How do I iterate through a Pandas dataframe with conditions? (confusion over iterrows/for loops/vectorization)


I have a dataset I need to iterate on a condition:

data = [[-10, 10, 'Hawaii', 'Honolulu'], [-22, 63], [32, -14]]
df = pd.DataFrame(data, columns = ['lat', 'long', 'state', 'capital'])


for x in range(len(df))
    if df['state'] and df['capital'] = np.nan:
        df['state'] = 'Investigate state'
        df['capital'] = 'Investigate capital'

My expected output is that if the state field and capital fields are both empty then fill in the empty fields respectively. The actual data I use and the function within the loop is more complex than this example but what I want to focus on is the iterative/looping portion with the condition.

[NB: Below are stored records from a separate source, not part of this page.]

/-- R67, R68, R71, R72: the index pulse sets the position to 0. The first one makes the angle valid and only starts a
revolution. In the forward-revolution band 4094..4098 a revolution whose start is recorded and clean measures its period
and speed and is delivered to the Governor; one that is not only starts the next. In the same-index band −2..2 and the
reverse-revolution band −4098..−4094 nothing is measured and the revolution start is discarded. Where position 0 lies one
or two counts ahead the jump gives the events of the angles passed over, in all three bands (R76; that R76 means all
three is read from it, log 31); in the forward band they come before or after the delivery to the Governor (log 11). That
the pulses held back are emitted last, after both, is read from the spec (log 12). R69: at any other position
the pulse is trusted over the count and latches ENCODER. R80: in every class a pending timing set becomes active after the
pulse is taken, the window state derived anew where no window is in progress; that the pulse which makes the angle valid is
such a pulse too is read from it (log 32). Left out here: in
the forward band a counting audit (AuditCountsAndJudges) and a period of 0 µs, whose speed is a free value (log 9). R95: delivered to a released Governor
whose park is not armed, a measured revolution near the demand counts toward the arming, and the third arms it; that a
revolution at another applied demand than the last is counted once the park has begun, but not before, is read from R95
(log 13). -/
def Obligations.IndexPulseTaken : Prop :=
  (∀ (now : Nat) (s : State), s.resetAsserted = false →
    let active : State → State := fun t => { t with shaft := match t.shaft.pendingSet with
      | none => t.shaft
      | some ts =>
        let h := { t.shaft with active := ts, pendingSet := none }
        { h with window := if h.window.inProgress then h.window else h.derivedWindow } }
    (s.shaft.angleValid = false → s.anyWaiting = false →
      exec (.indexPulse now) s = .next (transmit (active { s with shaft := { s.shaft with
        position := 0, angleValid := true, revStart := some now, clean := true
        window := Shaft.derivedWindow { s.shaft with position := 0 } } })))
    ∧ (s.shaft.angleValid = true →
      let p := s.shaft.position
      let one := p = 4095 ∨ p = -1 ∨ p = -4097
      let two := p = 4094 ∨ p = -2 ∨ p = -4098
      let at' : Int → State → State := fun z t => { t with shaft := { t.shaft with position := z } }
      let jump : State → State := fun t =>
        if two then reachAngle (at' 0 (reachAngle (at' (-1) t))) else if one then reachAngle (at' 0 t) else at' 0 t
      let event := (two ∧ (at' (-1) s).shaft.eventHere = true) ∨ ((one ∨ two) ∧ (at' 0 s).shaft.eventHere = true)
      let answers : State → Prop := fun t => exec (.indexPulse now) s = .next (transmit t)
      (4094 ≤ p → p ≤ 4098 → s.audit.state ≠ .counting →
        let closes : Bool → (Shaft → Shaft) → Prop := fun measured figures =>
          let deliver : State → State := fun t => indexGov measured { t with shaft := figures t.shaft }
          let drawn : State := { s with draws := s.draws + 1 }
          (¬ event → s.anyWaiting = false → answers (active (deliver (at' 0 s))))
          ∧ (event → answers (emitWaiting (active (deliver (jump drawn))))
            ∨ answers (emitWaiting (active (jump (deliver drawn)))))
        (∀ start < now, s.shaft.revStart = some start → s.shaft.clean = true → closes true fun h =>
          { h with revStart := some now, clean := true, period := some (now - start), speed := 60000000 / (now - start) })
        ∧ (s.shaft.revStart = none ∨ s.shaft.clean = false →
          closes false fun h => { h with revStart := some now, clean := true }))
      ∧ ((-2 ≤ p ∧ p ≤ 2) ∨ (-4098 ≤ p ∧ p ≤ -4094) →
        let back : State → State := fun t => { t with shaft := { t.shaft with revStart := none } }
        (¬ event → s.anyWaiting = false → answers (active (back (at' 0 s))))
        ∧ (event → answers (emitWaiting (active (back (jump s))))))
      ∧ (¬ (4094 ≤ p ∧ p ≤ 4098) → ¬ (-2 ≤ p ∧ p ≤ 2) → ¬ (-4098 ≤ p ∧ p ≤ -4094) →
        answers (emitWaiting (active (latch .encoder none { s with shaft := { s.shaft with
          position := 0, revStart := some now, clean := true
          window := Shaft.derivedWindow { s.shaft with position := 0 } } }))))))
  ∧ ∀ s : State, s.gov.state = .parking → s.gov.released = true → s.gov.armed = false →
    let t := (indexGov true s).gov
    let near := mag ((s.shaft.speed : Int) - s.gov.applied) ≤ s.params.lockTol
    let moved := s.params.lockTol < mag ((demandOf s : Int) - s.gov.applied)
    (¬ moved → near → t.armCount = min 3 (s.gov.armCount + 1)
      ∧ t.armed = decide (2 ≤ s.gov.inTol ∧ 2 ≤ s.gov.armCount))
    ∧ (moved ∨ ¬ near → t.armCount = 0 ∧ t.armed = false)
    ∧ (parkOrder s).1 = s

/-- R69 and R70: a count that would carry the position to 4104 or −4104 with a valid angle makes the angle invalid and
latches ENCODER, as does the 33rd reverse count of a run while the line is RUNNING, STOPPING or FEEDING. An index pulse
outside the three bands of R68 is trusted over the count: the position becomes 0, the pulse starts a revolution, no
figure is measured, and ENCODER is latched. Here with no pulse held back. -/
def Obligations.EncoderChecksLatch : Prop :=
  (∀ (s : State) (a b : Bool) (d : Direction), s.resetAsserted = false → s.anyWaiting = false →
    countDirection (quadrature s.pins.sha s.pins.shb) (quadrature a b) = some d →
    (s.shaft.losesIndex d = true ∨
      (d = .reverse ∧ s.shaft.reverseRun = 32
        ∧ (s.line.effective = .running ∨ s.line.effective = .stopping ∨ s.line.effective = .feeding))) →
    ∃ t, exec (.encoderCount a b) s = .next t ∧ t.line.faults.has .encoder = true
      ∧ (s.shaft.losesIndex d = true → t.shaft.angleValid = false ∧ t.shaft.window.inProgress = false
          ∧ t.shaft.revStart = none ∧ t.shaft.position = s.shaft.counted d % 4096))
  ∧ ∀ (now : Nat) (s : State), s.resetAsserted = false → s.anyWaiting = false → s.shaft.angleValid = true →
    ¬ (4094 ≤ s.shaft.position ∧ s.shaft.position ≤ 4098) → ¬ (-2 ≤ s.shaft.position ∧ s.shaft.position ≤ 2) →
    ¬ (-4098 ≤ s.shaft.position ∧ s.shaft.position ≤ -4094) →
    ∃ t, exec (.indexPulse now) s = .next t ∧ t.line.faults.has .encoder = true
      ∧ t.shaft.position = 0 ∧ t.shaft.angleValid = true ∧ t.shaft.revStart = some now ∧ t.shaft.clean = true
      ∧ t.shaft.period = s.shaft.period ∧ t.shaft.speed = s.shaft.speed

/-- R74 and R75: a forward count gives the events of the angle it reaches, a reverse count none, and either then tests a
frozen burst (R112) and then emits the pulses held back (R105); this order of the three is read from the spec (log 12). In
FEEDING the Line Controller takes the count too, and at the count that hands over PARK it does so before or after them
(R151, log 11). A window event opens a window only at window_open with none in progress, and the open is delivered to the
Thread Monitor and the Motion Output (R78), in either order where a break is declared (log 11); within a window it gives
STOP_ANGLE once at stop_at, which holds the drive of an armed park (R95), and closes it at close_at; elsewhere nothing is
given. R110: a burst still EMITTING at the close is frozen and latches OVERRUN. R112: a FROZEN burst resumes with the
permission granted and the shaft turning forward inside the window, at intervals of the part that is left. That an axis
with no pulses left then keeps the level of its DIR output is the model's choice (log 28). -/
def Obligations.WindowEventsByAngle : Prop :=
  (∀ s : State, s.resetAsserted = false →
    let pos : Int → Int := fun z => if s.shaft.angleValid then z else z % 4096
    let feeding := s.line.effective = .feeding
    let taken : Bool → Bool → Shaft → Int → Direction → (State → State) → Prop := fun a b h z d events =>
      let rest : State → State := fun t => emitWaiting (testResume (events t))
      let u : State := { s with pins := { s.pins with sha := a, shb := b }, shaft := h }
      let drawn : State := { u with draws := s.draws + 1 }
      let answers : State → Prop := fun t => exec (.encoderCount a b) s = .next (transmit t)
      let due := s.line.parkHanded = false ∧ (s.line.parkedCount + z).natAbs = 17
      (¬ feeding → answers (rest u))
      ∧ (feeding → ¬ due → answers (rest { u with line := { u.line with parkedCount := s.line.parkedCount + z } }))
      ∧ (feeding → due → answers (rest (lineCount d drawn)) ∨ answers (lineCount d (rest drawn)))
    ((s.shaft.angleValid = true → s.shaft.position ≤ 4102) → -4104 < s.shaft.position →
      taken (!s.pins.shb) s.pins.sha { s.shaft with
        position := pos (s.shaft.position + 1), stopped := false, lastCount := some .forward, reverseRun := 0 }
        1 .forward reachAngle)
    ∧ ((s.shaft.angleValid = true → -4102 ≤ s.shaft.position) → s.shaft.position < 4104 → s.shaft.reverseRun ≠ 32 →
      taken s.pins.shb (!s.pins.sha) { s.shaft with
        position := pos (s.shaft.position - 1), stopped := false, lastCount := some .reverse, clean := false
        reverseRun := if s.line.effective = .running ∨ s.line.effective = .stopping ∨ feeding
          then min 65535 (s.shaft.reverseRun + 1) else 0 }
        (-1) .reverse fun t => t))
  ∧ (∀ s : State, s.shaft.angleValid = false → reachAngle s = s)
  ∧ (∀ s : State, s.shaft.angleValid = true →
    (s.shaft.window.inProgress = false → s.shaft.angle ≠ s.shaft.active.windowOpen → reachAngle s = s)
    ∧ (s.shaft.window.inProgress = false → s.shaft.angle = s.shaft.active.windowOpen →
      let opened := { s with shaft := { s.shaft with window :=
        ⟨true, s.shaft.active.windowOpen, s.shaft.active.windowClose, s.shaft.active.stopAngle, false⟩ } }
      let drawn := { opened with draws := s.draws + 1 }
      (s.breakDue = false → reachAngle s = motionOpen (monitorOpen opened))
      ∧ (s.breakDue = true → reachAngle s = motionOpen (monitorOpen drawn) ∨ reachAngle s = monitorOpen (motionOpen drawn))
      ∧ (s.line.permission = false → s.monitor.formedStitch = none →
        reachAngle s = { opened with monitor := { s.monitor with scanFault := false, seen := 0 } }))
    ∧ (s.shaft.window.inProgress = true → s.shaft.angle = s.shaft.window.stopAt → s.shaft.window.stopGiven = false →
      (s.gov.state = .parking → s.gov.armed = true → s.gov.braked = false →
        reachAngle s = { s with
          shaft := { s.shaft with window := { s.shaft.window with stopGiven := true } }
          gov := { s.gov with released := false, applied := 0, braked := true } })
      ∧ (s.gov.state ≠ .parking ∨ s.gov.armed = false ∨ s.gov.braked = true →
        reachAngle s = { s with shaft := { s.shaft with window := { s.shaft.window with stopGiven := true } } }))
    ∧ (s.shaft.window.inProgress = true → s.shaft.angle = s.shaft.window.closeAt →
      s.shaft.angle ≠ s.shaft.window.stopAt →
      (s.motion.emitting = false →
        reachAngle s = { s with
          shaft := { s.shaft with window := { s.shaft.window with inProgress := false } }
          monitor := { s.monitor with
            formedStitch := if s.monitor.pendingStitch = none then s.monitor.formedStitch else s.monitor.pendingStitch
            pendingStitch := none } })
      ∧ ∀ b : Burst, s.motion.burst = some b → b.frozen = false →
        let t := reachAngle s
        t.motion.burst = some { b with
            frozen := true
            x := { b.x with interval := 0, waiting := false }, y := { b.y with interval := 0, waiting := false } }
        ∧ t.line.faults.has .overrun = true ∧ t.shaft = { s.shaft with window := { s.shaft.window with inProgress := false } }
        ∧ (s.line.faults.has .overrun = false → t.gov.idle)
        ∧ (s.line.faults.has .overrun = false → s.line.effective = .running → s.shaft.stopped = false →
          t.line.effective = .stopping ∧ t.line.stopPurpose = some .fault ∧ t.line.stopKind = some .atOnce))
    ∧ (s.shaft.window.inProgress = true → s.shaft.angle ≠ s.shaft.window.closeAt →
      s.shaft.angle ≠ s.shaft.window.stopAt ∨ s.shaft.window.stopGiven = true → reachAngle s = s))
  ∧ ∀ s : State,
    let inside := s.shaft.window.inProgress = true ∧ forwardCounts s.shaft.window.openAt s.shaft.angle
      < forwardCounts s.shaft.window.openAt s.shaft.window.closeAt
    let turning := s.shaft.stopped = false ∧ s.shaft.lastCount = some .forward
    (∀ (b : Burst) (p : Nat), s.motion.burst = some b → b.frozen = true → s.line.permission = true → inside → turning →
      s.shaft.period = some p ∨ (s.shaft.period = none ∧ s.gov.applied ≠ 0 ∧ p = 60000000 / s.gov.applied) →
      let usable := p * forwardCounts s.shaft.angle s.shaft.window.closeAt / 4096 * 7 / 8
      testResume s = { s with motion := { s.motion with
        burst := some { b with
          frozen := false
          x := { b.x with interval := max s.params.iminX (usable / b.x.left), waiting := false }
          y := { b.y with interval := max s.params.iminY (usable / b.y.left), waiting := false } }
        xdir := if b.x.left = 0 then s.motion.xdir else b.x.positive
        ydir := if b.y.left = 0 then s.motion.ydir else b.y.positive } })
    ∧ (s.motion.burstFrozen = false ∨ s.line.permission = false ∨ ¬ inside ∨ ¬ turning → testResume s = s)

My Googling found iterrows and I read tutorials that just say to go ahead and use a for loop. Stackoverflow answers denounced the two options above and advocated to use vectorization instead. My actual dataset will have around ~20,000 rows. What is the most efficient implementation and how do I implement it?


Solution

  • You can test each column separately and chain masks by & for bitwise AND:

    m = df['state'].isna() & df['capital'].isna()
    df.loc[m, ['capital', 'state']] = ['Investigate capital','Investigate state']
    

    Fastest is in sample data for 30k rows and 66% matching if also set columns separately:

    m = df['state'].isna() & df['capital'].isna()
    df['state']= np.where(m, 'Investigate state', df['state'])
    df['capital']= np.where(m, 'Investigate capital', df['capital'])
    

    Similar:

    m = df['state'].isna() & df['capital'].isna()
    df.loc[m, 'state']='Investigate state'
    df.loc[m, 'capital']='Investigate capital'
    

    #30k rows
    df = pd.concat([df] * 10000, ignore_index=True)
    
    
    %%timeit
        ...: m = df['state'].isna() & df['capital'].isna()
        ...: df['state']= np.where(m, 'Investigate state', df['state'])
        ...: df['capital']= np.where(m, 'Investigate capital', df['capital'])
        ...: 
    3.45 ms ± 39.4 µs per loop (mean ± std. dev. of 7 runs, 100 loops each)
    
    %%timeit 
    m = df['state'].isna() & df['capital'].isna()
    df.loc[m,'state']='Investigate state'
    df.loc[m,'capital']='Investigate capital'
    
    
    3.58 ms ± 11 µs per loop (mean ± std. dev. of 7 runs, 100 loops each)
    
    %%timeit
    m = df['state'].isna() & df['capital'].isna()
    df.loc[m,['capital', 'state']] = ['Investigate capital','Investigate state']
    
    4.5 ms ± 355 µs per loop (mean ± std. dev. of 7 runs, 100 loops each)
    

    Another solutions:

    %%timeit 
    m=df[['state','capital']].isna().all(1)
    df.loc[m]=df.loc[m].fillna({'state':'Investigate state','capital':'Investigate capital'})
    
    6.68 ms ± 235 µs per loop (mean ± std. dev. of 7 runs, 100 loops each)
    
    
    %%timeit 
    m=df[['state','capital']].isna().all(1)
    df.loc[m,'state']='Investigate state'
    df.loc[m,'capital']='Investigate capital'
    
    
    4.72 ms ± 284 µs per loop (mean ± std. dev. of 7 runs, 100 loops each)